▸ **PROBLEM**: Will you quote precisely the lines that run from the top of the material below to the line containing "exec (.rmemWrite o", both ends included?

▸ **SUPPLIED RECORDS**:
= Beginning of Section =

/-- RESET_CTRL_COLD, RESET_CTRL_WARM and RESET_CTRL_BLOCK (04 R120), RESET_CAUSE_WRITE (R121), REGISTER_WRITE (06 R162) of a BKP
register (04 R122), LEDGER_USER_WRITE and LEDGER_WRITE_COMPLETE (17 R519, R516), RMEM_WRITE (04 R124) and DIAG_WINDOW_READ
(07 R221) of the Vault once its accesses are granted. -/
def Obligations.RegisterAndMemoryWritesComplete : Prop :=
  (∀ s w, exec (.resetCtrlCold (0xA5C30000 + BitVec.ofNat 32 (4 * (w % 256) + 1))) s =
    .next (assertReset .resetCtrl true 0 s)) ∧
  (∀ s w, exec (.resetCtrlWarm (0xA5C30000 + BitVec.ofNat 32 (4 * (w % 256) + 2))) s =
    .next (assertReset .resetCtrl false 0 s)) ∧
  (∀ s b, s.running = true → b < 84 → exec (.resetCtrlBlock (0xA5C30000 + BitVec.ofNat 32 (4 * b + 3))) s =
    .next (requestBlock b .resetCtrl 2000000 none s)) ∧
  (∀ s w, exec (.resetCauseWrite w) s = .next { s with cause := { s.cause with
    history := s.cause.history &&& ~~~(w.extractLsb' 8 9) } }) ∧
  (∀ s n w, n < 16 → s.power.asserted = false → s.power.optionLoading = false →
    exec (.registerWrite (0x20 + 4 * n) (natBytes 4 w)) s =
      .next { s with bkp := s.bkp.set n (BitVec.ofNat 32 w) }) ∧
  (∀ s word v, s.running = true → s.power.warnActive = false →
    exec (.ledgerUserWrite word v) s = .next (ledgerPut { word := word.val, value := v, writer := .host } s).1) ∧
  (∀ s w, s.ledger.started = true → s.ledger.queue = [w] → w.writer = .host →
    ∃ t, exec (.ledgerWriteComplete true) s = .next t ∧ t.ledger.words = sset 0 s.ledger.words w.word w.value ∧
      t.ledger.counts = sset 0 s.ledger.counts w.word (min (s.writeCount w.word + 1) 0xFFFFFF) ∧ t.ledger.queue = [] ∧
      t.ledger.started = false) ∧
  (∀ s o data, s.power.asserted = false → s.power.optionLoading = false → o + data.length ≤ o / 8 * 8 + 8 → o < 0xF000 →
    data ≠ [] → o / 8 ∉ s.rmemBad →
    exec (.rmemWrite o data) s = .next { s with rmem := swrite s.rmem o data }) ∧
  (∀ s s1 o n base, s.window = some (false, base) → s.mode.current = .diagnostic → 0x10000 ≤ o → o + n ≤ 0x100000 → 0 < n →
    payRead ((o + n - 1) / 64 - o / 64 + 1) 0 s = (s1, true) →
    exec (.diagWindowRead o n false) s = .next (drawn { s1 with
      link := { s1.link with windowData := s.liveBytes false (base + (o - 0x10000)) n } }))

/-- QUEUE_ENABLE and QUEUE_DISABLE (06 R170), the doorbells (R172), CMD_CANCEL (R178), INT_STATUS_CLEAR and INT_TEST (Table
6-10), DMB_CMD_WRITE, DMB_GO and DMB_DONE_CLEAR (R166), COALESCE_TIMEOUT (R180) and the end of a read of host memory, whose
staging HOSTDMA is granted (R173, R182; 03 R76). A host that has not restored configuration space does so before it
configures a queue or submits the mailbox (the model's choice, log 18). -/
def Obligations.HostTransportComplete : Prop :=
  (∀ s (q : Fin 9) cfg, s.endpointOn = true → s.running = true → q.val < 4 →
    (s.ep.cq.getD q.val {}).enable = false → 4 ≤ bitsOf cfg.toNat 4 4 → bitsOf cfg.toNat 4 4 ≤ 12 →
    (s.ep.cc.getD (bitsOf cfg.toNat 8 2) {}).enable = true →
    exec (.queueEnable q cfg) s = .next (setCq q.val (fun c => { c with
      weight := bitsOf cfg.toNat 16 4, ccSel := bitsOf cfg.toNat 8 2, log2 := bitsOf cfg.toNat 4 4, enable := true,
      err := false, fetchHold := false, head := 0, tail := 0, staging := [], fetchFailed := false, cancelled := [] })
      (hostConfigures s))) ∧
  (∀ s (q : Fin 9) cfg, s.endpointOn = true → s.running = true → 4 ≤ q.val → q.val < 8 →
    (s.ep.cc.getD (q.val - 4) {}).enable = false → 4 ≤ bitsOf cfg.toNat 4 4 → bitsOf cfg.toNat 4 4 ≤ 12 →
    exec (.queueEnable q cfg) s = .next (setCc (q.val - 4) (fun c => { c with
      coalUs := bitsOf cfg.toNat 24 8, coalCount := bitsOf cfg.toNat 16 8, log2 := bitsOf cfg.toNat 4 4, enable := true,
      head := 0, tail := 0, phase := true, unsignalled := 0 }) (hostConfigures s))) ∧
  (∀ s (q : Fin 9) cfg, s.endpointOn = true → s.running = true → q.val = 8 → s.eq.enable = false →
    6 ≤ bitsOf cfg.toNat 4 4 → bitsOf cfg.toNat 4 4 ≤ 14 → s.eq.lostPending = false →
    exec (.queueEnable q cfg) s = .next { hostConfigures s with eq := { s.eq with
      coalUs := bitsOf cfg.toNat 24 8, coalCount := bitsOf cfg.toNat 16 8, log2 := bitsOf cfg.toNat 4 4, enable := true,
      head := 0, tail := 0, phase := true, unsignalled := [] } }) ∧
  (∀ s (q : Fin 9) cfg, s.endpointOn = true → q.val < 4 → (s.ep.cq.getD q.val {}).enable = true →
    exec (.queueDisable q cfg) s = .next (setCq q.val (fun c => { c with
      weight := bitsOf cfg.toNat 16 4, enable := false, staging := [], cancelled := [], fetchHold := false })
      (hostConfigures s))) ∧
  (∀ s q w, s.endpointOn = true → (s.ep.cq.getD q.val {}).enable = true → w.toNat < 2 ^ (s.ep.cq.getD q.val {}).log2 →
    exec (.cqTailDoorbell q w) s = .next (setCq q.val (fun c => { c with tail := w.toNat }) s)) ∧
  (∀ s q w c, s.endpointOn = true → c = s.ep.cc.getD q.val {} → c.enable = true →
    headInRange (2 ^ c.log2) c.head c.tail w.toNat = true →
    ∃ t, exec (.ccHeadDoorbell q w) s = .next t ∧ t.ep.cc = upd s.ep.cc q.val (fun c => { c with head := w.toNat })) ∧
  (∀ s w, s.endpointOn = true → s.eq.enable = true → headInRange (2 ^ s.eq.log2) s.eq.head s.eq.tail w.toNat = true →
    s.eq.lostPending = false →
    exec (.eqHeadDoorbell w) s = .next { s with eq := { s.eq with head := w.toNat } }) ∧
  (∀ s w c, s.endpointOn = true → c = s.ep.cq.getD (bitsOf w.toNat 12 2) {} → c.enable = true →
    bitsOf w.toNat 0 12 < 2 ^ c.log2 → bitsOf w.toNat 0 12 ∉ c.cancelled →
    ∃ t, exec (.cmdCancel w) s = .next t ∧ t.ep.cancel.seq = s.ep.cancel.seq + 1 ∧
      t.ep.cancel.result = (if c.isPending (bitsOf w.toNat 0 12) then stCancelled else stTooLate) ∧
      t.ep.cq = (if c.isPending (bitsOf w.toNat 0 12) then
        upd s.ep.cq (bitsOf w.toNat 12 2) (fun c => { c with cancelled := c.cancelled ++ [bitsOf w.toNat 0 12] })
        else s.ep.cq)) ∧
  (∀ s w, s.endpointOn = true → exec (.intStatusClear w) s = .next { s with irq := { s.irq with
    dbErr := s.irq.dbErr && !w.getLsbD 1, dmaErr := s.irq.dmaErr && !w.getLsbD 2,
    eqOverflow := s.irq.eqOverflow && !w.getLsbD 3 } }) ∧
  (∀ s w, s.endpointOn = true → exec (.intTest w) s = .next (sendVector (w.toNat % 64) s)) ∧
  (∀ s o data, s.endpointOn = true → s.ep.dmb.busy = false → exec (.dmbCmdWrite o data) s = .next { s with
    ep := { s.ep with dmb := { s.ep.dmb with cmd := patch s.ep.dmb.cmd o.val data } } }) ∧
  (∀ s, s.endpointOn = true → s.ep.dmb.busy = false → exec .dmbGo s = .next { hostConfigures s with
    ep := { (hostConfigures s).ep with dmb := { s.ep.dmb with busy := true, taken := false } } }) ∧
  (∀ s, s.endpointOn = true → exec .dmbDoneClear s = .next { s with
    ep := { s.ep with dmb := { s.ep.dmb with done := false } } }) ∧
  (∀ s (v : Fin 64) c, v.val < 4 → c = s.ep.cc.getD v.val {} → c.unsignalled ≠ 0 →
    exec (.coalesceTimeout v) s = .next (sendVector v.val (setCc v.val (fun c => { c with unsignalled := 0 })
      (advance (c.firstUnsignalledAt + 1000 * c.coalUs) s)))) ∧
  (∀ s q kind, s.fetching q.val = true → exec (.hostDmaReadFail (.fetch q) kind) s =
    .next (captureDmaError (s.ep.cq.getD q.val {}).fetchAddress q.val kind
      (setCq q.val (fun c => { c with fetchFailed := true, err := true }) s))) ∧
  (∀ s s1 q data got, s.fetching q.val = true →
    got = descriptors (min 16 (s.ep.cq.getD q.val {}).pendingCount - (s.ep.cq.getD q.val {}).staging.length) data →
    payRead got.length 0 s = (s1, true) → exec (.hostDmaReadComplete (.fetch q) data) s =
      .next (setCq q.val (fun c => { c with staging := c.staging ++ got }) s1)) ∧
  (∀ s s1 id e data words, s.entry id = some e → awaitsData e = true → s.linkHolds = false → data.length = dataLength e →
    e.op = .srtpKeySet → words = packFrame false false data → payRead (stagingCharge words) 0 s = (s1, true) →
    exec (.hostDmaReadComplete (.command id) data) s =
      .next (keyData e (wordBytes words) (setEntry id (fun x => { x with aux := [] }) s1)))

= End of Section =

▸ **WORKED SOLUTION**:
/-- RESET_CTRL_COLD, RESET_CTRL_WARM and RESET_CTRL_BLOCK (04 R120), RESET_CAUSE_WRITE (R121), REGISTER_WRITE (06 R162) of a BKP
register (04 R122), LEDGER_USER_WRITE and LEDGER_WRITE_COMPLETE (17 R519, R516), RMEM_WRITE (04 R124) and DIAG_WINDOW_READ
(07 R221) of the Vault once its accesses are granted. -/
def Obligations.RegisterAndMemoryWritesComplete : Prop :=
  (∀ s w, exec (.resetCtrlCold (0xA5C30000 + BitVec.ofNat 32 (4 * (w % 256) + 1))) s =
    .next (assertReset .resetCtrl true 0 s)) ∧
  (∀ s w, exec (.resetCtrlWarm (0xA5C30000 + BitVec.ofNat 32 (4 * (w % 256) + 2))) s =
    .next (assertReset .resetCtrl false 0 s)) ∧
  (∀ s b, s.running = true → b < 84 → exec (.resetCtrlBlock (0xA5C30000 + BitVec.ofNat 32 (4 * b + 3))) s =
    .next (requestBlock b .resetCtrl 2000000 none s)) ∧
  (∀ s w, exec (.resetCauseWrite w) s = .next { s with cause := { s.cause with
    history := s.cause.history &&& ~~~(w.extractLsb' 8 9) } }) ∧
  (∀ s n w, n < 16 → s.power.asserted = false → s.power.optionLoading = false →
    exec (.registerWrite (0x20 + 4 * n) (natBytes 4 w)) s =
      .next { s with bkp := s.bkp.set n (BitVec.ofNat 32 w) }) ∧
  (∀ s word v, s.running = true → s.power.warnActive = false →
    exec (.ledgerUserWrite word v) s = .next (ledgerPut { word := word.val, value := v, writer := .host } s).1) ∧
  (∀ s w, s.ledger.started = true → s.ledger.queue = [w] → w.writer = .host →
    ∃ t, exec (.ledgerWriteComplete true) s = .next t ∧ t.ledger.words = sset 0 s.ledger.words w.word w.value ∧
      t.ledger.counts = sset 0 s.ledger.counts w.word (min (s.writeCount w.word + 1) 0xFFFFFF) ∧ t.ledger.queue = [] ∧
      t.ledger.started = false) ∧
  (∀ s o data, s.power.asserted = false → s.power.optionLoading = false → o + data.length ≤ o / 8 * 8 + 8 → o < 0xF000 →
    data ≠ [] → o / 8 ∉ s.rmemBad →
    exec (.rmemWrite o data) s = .next { s with rmem := swrite s.rmem o data }) ∧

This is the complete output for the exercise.